Saturday, May 5, 2007

Quaking in Quiet

If the medium is the message, maybe, where religion is the subject rather than communications, maybe the church is the statement of belief.

When I say "church," I mean the actual building, the structure of walls and windows and the division of generalized space into discreet spaces, divisions between public and private, communal and individual, holy and mundane. In every single church we have attended so far in this series, the central space is the worship space, and it has been divided, whether Catholic or Baptist or Buddhist, between the area for the sacred (the priests and sure, why not, any god in residence) and the profane, we humans, full of foible. In the Quaker meeting house, there is no such division. The open space where Quakers congregate on Sunday morning is not even square. Chairs are ranged from various angles, forming no known geometric shape, not even the quirky rhomboid or trapezoid. We all vaguely face the center. I think the centering of this must be significant as we sit in silence, meditating, relaxing, or sleeping. We face no one human being. None is exalted above, all sit in silence.

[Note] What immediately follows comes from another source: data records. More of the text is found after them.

-- ==== Sys2Proof/Laws/Stream.lean ====
section
/-! SUPPORT. The whole-sequence loop of 40_frame_assembler.md R213: bytes appended later change no pass already decided, fuel
beyond the buffer's length changes nothing, and one FEED's scan is a piece of the loop. -/

namespace Sys2Proof.Machine

/-- Bytes appended later change no pass that decides something (R213). -/
theorem scanStep_append (cfg : Cfg) (buf more : List Byte) :
    match scanStep cfg buf with
    | .stop => True
    | .drop rest => scanStep cfg (buf ++ more) = .drop (rest ++ more)
    | .event e rest => scanStep cfg (buf ++ more) = .event e (rest ++ more) := by
  have hpos := rxLen_pos cfg
  cases buf with
  | nil => trivial
  | cons b rest =>
    by_cases hb : b = Config.stx
    swap
    · rw [scanStep_drop cfg rest hb]
      exact scanStep_drop cfg _ hb
    subst hb
    by_cases hlen : rest.length + 1 < cfg.rxLen
    · rw [scanStep_open cfg rest hlen]
      trivial
    have hat : byteAt (Config.stx :: (rest ++ more)) (cfg.rxLen - 1) = byteAt (Config.stx :: rest) (cfg.rxLen - 1) := by
      rw [← List.cons_append, byteAt_append_left _ _ (by simp; omega)]
    by_cases he : byteAt (Config.stx :: rest) (cfg.rxLen - 1) = Config.etx
    · rw [scanStep_take cfg rest (by omega) he]
      simp only [List.cons_append]
      rw [scanStep_take cfg (rest ++ more) (by simp; omega) (hat.trans he), ← List.cons_append,
        List.take_append_of_le_length (by simp; omega), List.drop_append_of_le_length (by simp; omega)]
    · rw [scanStep_reject cfg rest (by omega) he]
      exact scanStep_reject cfg (rest ++ more) (by simp; omega) (by rw [hat]; exact he)

/-- One more unit of fuel is one pass of the loop. -/
theorem streamScan_succ (cfg : Cfg) (n : Nat) (buf : List Byte) :
    streamScan cfg (n + 1) buf =
      match scanStep cfg buf with
      | .stop => (buf, [])
      | .drop rest => streamScan cfg n rest
      | .event e rest => ((streamScan cfg n rest).1, e :: (streamScan cfg n rest).2) := by
  rfl

theorem streamScan_nil (cfg : Cfg) (n : Nat) : streamScan cfg n [] = ([], []) := by
  cases n <;> rfl

/-- The loop never lengthens its buffer. -/
theorem streamScan_length (cfg : Cfg) : ∀ (n : Nat) (buf : List Byte), (streamScan cfg n buf).1.length ≤ buf.length
  | 0, _ => Nat.le_refl _
  | n + 1, buf => by
    have hl := scanStep_shortens cfg buf
    rw [streamScan_succ]
    cases hs : scanStep cfg buf with
    | stop => simp
    | drop rest =>
      simp only [hs] at hl ⊢
      exact (streamScan_length cfg n rest).trans hl.le
    | event e rest =>
      simp only [hs] at hl ⊢
      exact (streamScan_length cfg n rest).trans hl.le

/-- Fuel beyond the buffer's length changes nothing. -/
theorem streamScan_fuel (cfg : Cfg) :
    ∀ (n m : Nat) (buf : List Byte), buf.length ≤ n → buf.length ≤ m → streamScan cfg n buf = streamScan cfg m buf
  | 0, m, buf, hn, _ => by
    obtain rfl := List.length_eq_zero_iff.mp (Nat.le_zero.mp hn)
    rw [streamScan_nil, streamScan_nil]
  | n + 1, 0, buf, _, hm => by
    obtain rfl := List.length_eq_zero_iff.mp (Nat.le_zero.mp hm)
    rw [streamScan_nil, streamScan_nil]
  | n + 1, m + 1, buf, hn, hm => by
    have hl := scanStep_shortens cfg buf
    rw [streamScan_succ, streamScan_succ]
    cases hs : scanStep cfg buf with
    | stop => rfl
    | drop rest =>
      simp only [hs] at hl ⊢
      exact streamScan_fuel cfg n m rest (by omega) (by omega)
    | event e rest =>
      simp only [hs] at hl ⊢
      rw [streamScan_fuel cfg n m rest (by omega) (by omega)]

/-- The loop over a sequence is the loop over its first part, then over what that left with the second part behind it. -/
theorem streamScan_append (cfg : Cfg) (more : List Byte) :
    ∀ (n m k : Nat) (buf : List Byte), buf.length ≤ n → buf.length + more.length ≤ m → buf.length + more.length ≤ k →
      streamScan cfg m (buf ++ more) =
        ((streamScan cfg k ((streamScan cfg n buf).1 ++ more)).1,
          (streamScan cfg n buf).2 ++ (streamScan cfg k ((streamScan cfg n buf).1 ++ more)).2)
  | 0, m, k, buf, hn, hm, hk => by
    obtain rfl := List.length_eq_zero_iff.mp (Nat.le_zero.mp hn)
    simp only [streamScan_nil, List.nil_append]
    exact streamScan_fuel cfg m k more (by simpa using hm) (by simpa using hk)
  | n + 1, m, k, buf, hn, hm, hk => by
    have ha := scanStep_append cfg buf more
    have hl := scanStep_shortens cfg buf
    rw [streamScan_succ cfg n]
    cases hs : scanStep cfg buf with
    | stop => exact streamScan_fuel cfg m k _ (by simpa using hm) (by simpa using hk)
    | drop rest =>
      simp only [hs] at ha hl ⊢
      obtain ⟨m, rfl⟩ : ∃ m', m = m' + 1 := ⟨m - 1, by omega⟩
      rw [streamScan_succ]
      simp only [ha]
      exact streamScan_append cfg more n m k rest (by omega) (by omega) (by omega)
    | event e rest =>
      simp only [hs] at ha hl ⊢
      obtain ⟨m, rfl⟩ : ∃ m', m = m' + 1 := ⟨m - 1, by omega⟩
      rw [streamScan_succ]
      simp only [ha]
      rw [streamScan_append cfg more n m k rest (by omega) (by omega) (by omega)]
      rfl

/-- A scan that completes is the loop, its event the loop's events. -/
theorem scan_stream (cfg : Cfg) :
    ∀ (n : Nat) (buf : List Byte) (ev : Option FrameOutcome) (buf' : List Byte) (ev' : Option FrameOutcome),
      scan cfg n buf ev = .ok (buf', ev') →
        (streamScan cfg n buf).1 = buf' ∧ ev'.toList = ev.toList ++ (streamScan cfg n buf).2
  | 0, buf, ev, buf', ev', h => by
    simp only [scan, Except.ok.injEq, Prod.mk.injEq] at h
    obtain ⟨rfl, rfl⟩ := h
    simp [streamScan]
  | n + 1, buf, ev, buf', ev', h => by
    rw [scan.eq_def] at h
    rw [streamScan_succ]
    cases hs : scanStep cfg buf with
    | stop =>
      simp only [hs, Except.ok.injEq, Prod.mk.injEq] at h
      obtain ⟨rfl, rfl⟩ := h
      simp
    | drop rest =>
      simp only [hs] at h ⊢
      exact scan_stream cfg n rest ev buf' ev' h
    | event e rest =>
      cases ev with
      | none =>
        simp only [hs] at h ⊢
        simpa using scan_stream cfg n rest (some e) buf' ev' h
      | some e0 => simp [hs] at h

/-- One FEED's scan and the loop: the FEED's event is the first of the sequence, the rest comes from the buffer it left. -/
theorem feedScan_stream {cfg : Cfg} {buf buf' : List Byte} {b : Byte} {ev : Option FrameOutcome}
    (h : feedScan cfg buf b = .ok (buf', ev)) (bs : List Byte) :
    streamFeed cfg buf (b :: bs) = ((streamFeed cfg buf' bs).1, ev.toList ++ (streamFeed cfg buf' bs).2) := by
  have h1 := scan_stream cfg _ _ _ _ _ h
  simp only [Option.toList_none, List.nil_append] at h1
  have hle := streamScan_length cfg (buf.length + 1) (buf ++ [b])
  rw [h1.1] at hle
  have happ := streamScan_append cfg bs (buf.length + 1) (buf.length + (b :: bs).length) (buf.length + 1 + bs.length)
    (buf ++ [b]) (by simp) (by simp; omega) (by simp)
  simp only [List.append_assoc, List.singleton_append] at happ
  simp only [List.length_append, List.length_singleton] at hle
  unfold streamFeed
  rw [happ, h1.1, ← h1.2,
    streamScan_fuel cfg _ (buf'.length + bs.length) (buf' ++ bs) (by simp; omega) (by simp)]

/-- On a buffer that meets R211 and no further byte the loop does nothing. -/
theorem streamFeed_nil {cfg : Cfg} {buf : List Byte} (h : bufInv cfg.rxLen buf) : streamFeed cfg buf [] = (buf, []) := by
  unfold streamFeed
  rcases h with rfl | ⟨h1, h2⟩
  · rfl
  · cases buf with
    | nil => rfl
    | cons a rest =>
      obtain rfl : a = Config.stx := h1
      simp [streamScan_succ, scanStep_open cfg rest (by simpa using h2)]

end Sys2Proof.Machine
end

Silence is deafening. My tinnitus ensures I know this; my world is never without several constant lines of humming at varying pitches and decibels. But sitting in the meeting house, one becomes aware of the obvious, that all silence is somehow rich with sound. At first one notices only the gurgling of one's own stomach, lamenting what is now painfully obvious, that one did not pause to eat breakfast this morning. Then, like crickets rising in chorus at sundown, other sounds begin to penetrate the foggy curtain of quiet in the roomful of people. A cough, a wooden chair creaking, the woman on the respirator who has apparently entered a doze. As minutes pass, more and more creakings from the wooden furniture, like wind picking up strength in a forest. Mine is not the only stomach rumbling; we are, after all, each a human. Silence is ripe and rife, like a drop of water seen under the microscope lens.

Eventually, it produces words. A nicely dressed man rises and speaks in a quietly deep voice about a march he did the previous day to draw attention to the reality of global warming. He questions whether it mattered to participate in this walk since it drew no attention from either passers-by or press. "I would like to be proven wrong in this," he finishes humbly. He resumes his seat. Silence enfolds him. It proves a better answer than the woman who eventually rises to her feet and chatters about the worth of sending positive thoughts to the universe. The ground does not open under her feet, though I am cheering for it to do so.

Sometimes, very often in fact, people entirely miss the point. The woman did not understand the man's query. Thirty-two students were slaughtered at a university in Virginia yesterday, and Bush's response was, "I still believe in a person's right to bear arms." That is not the question. The question is, "What's wrong with us?" You can send all the thoughts and prayers you want to the universe, you can go out and buy the hit book "The Secret" and feel convinced that you'll get whatever thoughts you put out there and moreover, that you deserve to get everything you put out there, but what it comes down to is simply, "What's wrong with us?"

What's wrong with us may be, in not insignificant part, that we have forgotten how to listen. I find myself doing it all the time. I notice others doing it all the time, too. Doing what? Talking, talking, and telling. Not listening. Parents don't listen to their kids and while they don't always pick up machine guns or rifles or shotguns and shoot their fellow students or, like the recent case in Lafayette, suffocate their mother before stuffing her into the trunk of her own car, they lose hope in the simple act or condition of understanding. Couples stop listening to each other until finally they need to find a therapist who can stand-in and provide an open set of ears. It's no accident that the basic refrain of counselors has become, "What I hear you saying is this." Therapists have become our ears.

But here in the sanctuary of the Quakers, we hear it all, the little sounds of the old man's labored breathing, the creaking of the chairs, the cough of the closet smoker. We even hear a comment and a question or maybe a treasured anecdote: the words we use to explain ourselves. Mady and I, of course, say nothing. We are listeners; we are observers. I like it, this quiet. I find myself close to wishing no one would talk. Deliberate silence is so resonant you can almost hear music in it.

I don't want anyone to tell me anything. I don't want to tell anyone anything. Like the song says, "I just wanna be here with you."